-- ==== Sys2Proof/Machine/Port.lean ====
section
/-! DEFINITION. The command port of a stack (13_cipauc_commands.md): the fields of a command, its reply, the checks made
on arrival (R428), the order in which commands start (R429). -/

namespace Sys2Proof.Machine
open Sys2Proof

/-! ### CRC-32C (R419) -/

/-- One bit of the reflected Castagnoli CRC. -/
def crcBit (x : BitVec 32) : BitVec 32 := if x.getLsbD 0 then (x >>> 1) ^^^ 0x82F63B78#32 else x >>> 1

/-- Eight bits. -/
def crcBits (n : Nat) (x : BitVec 32) : BitVec 32 :=
  match n with
  | 0 => x
  | k + 1 => crcBits k (crcBit x)

/-- CRC-32C of a list of bytes. -/
def crc32c (bs : List Byte) : BitVec 32 := ~~~(bs.foldl (fun c b => crcBits 8 (c ^^^ b.setWidth 32)) (BitVec.allOnes 32))

/-! ### Fields (Table 13.1) -/

def Cmd.op (c : Cmd) : Nat := fld c.w0 16 16
def Cmd.flags (c : Cmd) : Nat := fld c.w0 8 6
def Cmd.tkind (c : Cmd) : Nat := fld c.w1 0 4
def Cmd.core (c : Cmd) : Nat := fld c.w1 16 8
def Cmd.part (c : Cmd) : Nat := fld c.w1 12 2
def Cmd.arg (c : Cmd) (i : Nat) : Word := c.p.getD i 0
def Cmd.mctp (c : Cmd) : Bool := decide (c.ref.issuer = 0x10000)

/-! ### Opcodes (Tables 13.4-13.9, 17.6) -/

/-- An opcode: code, mark M, permitted TKINDs, FLAGS bits defined, mark B, parameters used as a mask. -/
structure OpInfo where
  code : Nat
  m : Bool
  kinds : List Nat
  flags : Nat
  b : Bool
  params : Nat

def opTable : List OpInfo :=
  [⟨0x0001, true, [0], 0, false, 0⟩, ⟨0x0002, true, [0], 0, false, 0⟩, ⟨0x0003, true, [0, 1], 1, false, 1⟩,
    ⟨0x0004, true, [0, 3], 1, true, 0⟩,
    ⟨0x0100, false, [0], 0, false, 1⟩, ⟨0x0101, false, [0], 0, false, 3⟩, ⟨0x0102, false, [0], 0, true, 3⟩,
    ⟨0x0103, false, [0], 0, true, 7⟩, ⟨0x0104, false, [0], 0, true, 7⟩, ⟨0x0105, false, [0], 0, true, 7⟩,
    ⟨0x0106, false, [0], 0, false, 0⟩, ⟨0x0107, false, [0], 0, true, 1⟩,
    ⟨0x0200, false, [1], 1, false, 1⟩, ⟨0x0201, false, [2], 0, false, 0⟩, ⟨0x0202, false, [0], 0, false, 15⟩,
    ⟨0x0203, false, [2], 0, true, 0⟩, ⟨0x0204, false, [2], 0, false, 0⟩, ⟨0x0205, false, [3], 0, false, 1⟩,
    ⟨0x0206, false, [2], 1, true, 0⟩, ⟨0x0207, false, [2], 0, false, 0⟩]
  ++ [⟨0x0300, false, [0], 0, false, 128⟩, ⟨0x0301, false, [0], 0, false, 143⟩, ⟨0x0302, false, [0], 0, false, 135⟩,
    ⟨0x0303, false, [0], 0, false, 135⟩, ⟨0x0304, false, [0], 0, false, 129⟩, ⟨0x0305, false, [0], 0, false, 135⟩,
    ⟨0x0306, false, [0], 0, false, 131⟩, ⟨0x0307, false, [0], 0, false, 131⟩, ⟨0x0308, false, [0], 0, false, 129⟩]
  ++ [⟨0x0400, false, [0], 0, false, 3⟩, ⟨0x0401, false, [0], 0, true, 7⟩, ⟨0x0402, false, [0], 0, false, 1⟩,
    ⟨0x0500, true, [0, 2], 0, false, 1⟩, ⟨0x0501, true, [0, 2, 3], 0, false, 7⟩, ⟨0x0502, false, [0, 2], 0, false, 0⟩,
    ⟨0x0503, false, [0, 2], 0, false, 1⟩, ⟨0x0504, true, [0, 3], 1, false, 0⟩,
    ⟨0x0600, true, [0], 0, false, 3⟩, ⟨0x0601, true, [0], 0, false, 1⟩, ⟨0x0602, false, [0], 0, false, 7⟩,
    ⟨0x0700, true, [0], 3, false, 15⟩, ⟨0x0701, true, [0, 3], 0, false, 0⟩, ⟨0x0702, true, [0], 1, true, 3⟩,
    ⟨0x0703, true, [0], 0, false, 0⟩, ⟨0x0704, false, [0], 0, false, 3⟩,
    ⟨0x0800, true, [0, 3], 0, false, 0⟩, ⟨0x0801, true, [0, 3], 0, false, 0⟩, ⟨0x0802, false, [0], 0, false, 15⟩]

/-- The row of an opcode. -/
def opInfo (code : Nat) : Option OpInfo := opTable.find? (fun o => o.code = code)

/-- Opcodes that carry a payload. -/
def opPayload (code : Nat) : Bool :=
  decide (code ∈ [0x0100, 0x0102, 0x0200, 0x0201, 0x0202, 0x0300, 0x0400, 0x0502, 0x0503, 0x0701, 0x0702, 0x0800])

/-! ### Replies (R418-R422) -/

/-- ACT_TICK of a command on this stack's partition. -/
def actTick (s : Stack) : Word := if jobRuns s then reg s rTckNumber else BitVec.allOnes 64

/-- The bytes of a list of words, little-endian. -/
def wordsBytes (ws : List Word) : List Byte := ws.flatMap (fun w => natBytes 8 w.toNat)

/-- A reply's bytes: header, result block, reply data (R418-R421); reserved bits are 0 whatever the command held there. ACT_TICK is the tick noted
when the command took effect, `tick` where none was. ELAPSED in ns from 0.4 ns cycles. -/
def replyBytes (now : Nat) (tick : Word) (c : Cmd) (status : Nat) (results : List Word) (data : List Byte) (unchecked : Bool) :
    List Byte :=
  let data := if status = stOk ∨ status = stPartial ∨ status = stPoisoned then data else []
  let w0 := setFld (setFld (setFld c.w0 15 1 1) 14 1 (if unchecked then 1 else 0)) 0 8 1
  let w1 := setFld (setFld (setFld c.w1 32 32 data.length) 24 8 0) 4 8 0
  let crc : Word := if data.isEmpty then 0 else (crc32c data).setWidth 64
  let el := min (2 ^ 64 - 1) ((now - c.at_) * 2 / 5)
  wordsBytes ([w0, w1, crc, bv 64 status, c.acted.getD tick, bv 64 el, 0, 0] ++ (List.range 8).map (fun i => results.getD i 0)) ++ data

/-- A list of bytes in pieces of 512, with the offset of each. -/
def pieces (o fuel : Nat) (bs : List Byte) : List (Nat × List Byte) :=
  match fuel with
  | 0 => []
  | n + 1 => if bs.isEmpty then [] else (o, bs.take 512) :: pieces (o + 512) n (bs.drop 512)

/-- A packet sent toward a node; from a stack without a node ID, and in answer to a command that named no node (`link` from 16 on), on the
link named (R365, R494, R548). -/
def sendTo (now : Nat) (s : Stack) (link : Nat) (k : Packet) : Stack :=
  if nodeId s = 0xFFFF ∨ 16 ≤ link then
    let l := link % 16
    if l < 8 ∧ linkUp s l then sendOn now s l k else s
  else (txPacket now s k).2

/-- A reply sent: as CMD_RPL packets to the issuing node (R388, R424), or to the module controller (R425). -/
def sendReply (now : Nat) (s : Stack) (c : Cmd) (bytes : List Byte) : Stack :=
  if c.mctp then { s with sent := .reply bytes :: s.sent }
  else (pieces 0 200 bytes).foldl (fun s e =>
    sendTo now s c.link { ty := .cmdRpl, tag := c.ptag, src := nodeId s, dst := c.ref.issuer, addr := e.1, data := e.2 }) s

/-- The command `r` that has started. -/
def startedCmd (s : Stack) (r : CmdRef) : Option Cmd := s.port.started.find? (fun c => c.ref = r)

/-- The command port without command `r`. -/
def dropCmd (s : Stack) (r : CmdRef) : Stack :=
  { s with port := { s.port with started := s.port.started.filter (fun c => decide (c.ref ≠ r)) } }

/-- A command answered with a tick of its own for ACT_TICK. -/
def replyAt (now : Nat) (tick : Word) (s : Stack) (c : Cmd) (status : Nat) (results : List Word) (data : List Byte)
    (unchecked : Bool) : Stack :=
  sendReply now (dropCmd s c.ref) c (replyBytes now tick c status results data unchecked)

/-- A command answered. -/
def reply (now : Nat) (s : Stack) (c : Cmd) (status : Nat) (results : List Word) (data : List Byte) : Stack :=
  replyAt now (actTick s) s c status results data false

/-- A command answered with a status alone. -/
def answerCmd (now : Nat) (s : Stack) (c : Cmd) (status : Nat) : Stack := reply now s c status [] []

/-- A command that has begun work whose end it waits for; `tick` is that of its effect, where it takes effect as it begins. -/
def beginCmd (s : Stack) (r : CmdRef) (tick : Option Word := none) : Stack :=
  { s with port := { s.port with started := s.port.started.map (fun c => if c.ref = r then { c with begun := true, acted := tick } else c) } }

/-! ### Checks on arrival (R428) -/

/-- Commands held and not answered (R426). -/
def heldCmds (s : Stack) : List Cmd := s.port.held ++ s.port.started ++ s.kv.waiting

def maxHeld : Nat := 64
def maxAsm : Nat := 16
def maxB : Nat := 4

/-- The areas of R431 that a range of addresses may lie in. -/
def rangeInArea (a n : Nat) : Bool :=
  decide (a + n ≤ 0x1F80000000)
    || decide (0x4000000000 ≤ a ∧ a + n ≤ 0x4024000000)
    || decide (0x5000000000 ≤ a ∧ a < 0x50A8000000 ∧ (a - 0x5000000000) / 0x1000000 = (a + n - 1 - 0x5000000000) / 0x1000000)

/-- The member list of a DOMAIN_JOIN payload. -/
def joinMembers (c : Cmd) : List Nat := (List.range (c.arg 1).toNat).map (fun i => bytesNat ((c.data.drop (2 * i)).take 2))

/-- The collective entries of a DOMAIN_JOIN payload, four words each. -/
def joinEntries (c : Cmd) : List (List Word) :=
  let o := (2 * (c.arg 1).toNat + 31) / 32 * 32
  (List.range (c.arg 3).toNat).map (fun k => (List.range 4).map (fun j => word64At c.data (o + 32 * k + 8 * j)))

/-- The last line of a vault. -/
def lastLine : Nat := 1572863

/-- Whether a collective entry satisfies R399. -/
def collEntryOk (e : List Word) : Bool :=
  let w0 := e.getD 0 0
  let w1 := e.getD 1 0
  let n := fld w0 0 6 + 1
  decide (1 ≤ fld w0 60 4 ∧ fld w0 60 4 ≤ 4) && decide (fld w0 56 4 = 0 ∨ fld w0 56 4 = 0xA)
    && decide (fld w0 40 8 ≤ 0xA7) && decide (fld w0 32 8 ≤ 0x3F) && decide (fld w0 24 8 ≤ 167) && decide (fld w0 6 18 = 0)
    && decide (fld w1 32 32 + n ≤ lastLine + 1) && decide (fld w1 0 32 + n ≤ lastLine + 1)
    && decide (e.getD 2 0 = 0 ∧ e.getD 3 0 = 0)

/-- The list has no entry twice. -/
def distinct (l : List Nat) : Bool :=
  match l with
  | [] => true
  | a :: r => !r.contains a && distinct r

/-- Ranges of a command's memory, as (first, length). -/
def cmdRanges (c : Cmd) : List (Nat × Nat) :=
  match c.op with
  | 0x0100 => [((c.arg 0).toNat, c.data.length)]
  | 0x0101 => [((c.arg 0).toNat, (c.arg 1).toNat)]
  | 0x0102 => [((c.arg 0).toNat, (c.arg 1).toNat)]
  | 0x0103 => [((c.arg 0).toNat, (c.arg 2).toNat), ((c.arg 1).toNat, (c.arg 2).toNat)]
  | 0x0104 => [((c.arg 0).toNat, (c.arg 1).toNat)]
  | 0x0105 => (if (c.arg 0).toNat = 0xFF then List.range 168 else [(c.arg 0).toNat]).flatMap (fun v =>
      ((List.range 12).filter (fun j => (c.arg 1).getLsbD j)).map (fun j => (v * 0x30000000 + j * 0x4000000, 0x4000000)))
  | _ => []

/-- Whether two ranges overlap. -/
def rangesMeet (a b : Nat × Nat) : Bool := decide (a.1 < b.1 + b.2 ∧ b.1 < a.1 + a.2)

/-- The partitions that PARTITION_SET's P0 uses, in stack order. -/
def mapParts (p : Nat) : List Nat := (List.range 4).map (fun i => p / 4 ^ i % 4)

/-- Whether a PARTITION_SET map is well formed (R435). -/
def mapOk (p : Nat) : Bool :=
  decide (p < 256) && (List.range 4).all (fun k => decide (k ∈ mapParts p) || (mapParts p).all (fun q => decide (q < k)))

/-- Positions of a page of class `c`, its meta lines, its lines. -/
def kvP (c : Nat) : Nat := 16 * 2 ^ c
def kvMeta (c : Nat) : Nat := ceilDiv (kvP c) 64
def kvPL (e c : Nat) : Nat := kvMeta c + kvP c * e

/-- The line ranges that the pool takes in each vault: (vault, first, lines); the i-th vault of a class holds the pages that are i modulo their
number (R333). -/
def poolRanges (pool seq : Word) (cls : List Word) : List (Nat × Nat × Nat) :=
  let e := fld pool 57 6 + 1
  (fld seq 0 8, fld seq 8 21, 4096 * 128) :: (List.range 9).flatMap (fun c =>
    let w := cls.getD c 0
    let pages := fld w 40 24
    let nv := fld w 8 8
    if pages = 0 ∨ nv = 0 then []
    else (List.range nv).filterMap (fun i =>
      if pages ≤ i then none else some (fld w 0 8 + i, fld w 16 21, ceilDiv (pages - i) nv * kvPL e c)))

________________

▸ Directions for this task
Every line of the listing that holds the word "Bool" is to be found and copied.

▸ Answer box
def Cmd.mctp (c : Cmd) : Bool := decide (c.ref.issuer = 0x10000)
  m : Bool
  b : Bool
def opPayload (code : Nat) : Bool :=
def replyBytes (now : Nat) (tick : Word) (c : Cmd) (status : Nat) (results : List Word) (data : List Byte) (unchecked : Bool) :
    (unchecked : Bool) : Stack :=
def rangeInArea (a n : Nat) : Bool :=
def collEntryOk (e : List Word) : Bool :=
def distinct (l : List Nat) : Bool :=
def rangesMeet (a b : Nat × Nat) : Bool := decide (a.1 < b.1 + b.2 ∧ b.1 < a.1 + a.2)
def mapOk (p : Nat) : Bool :=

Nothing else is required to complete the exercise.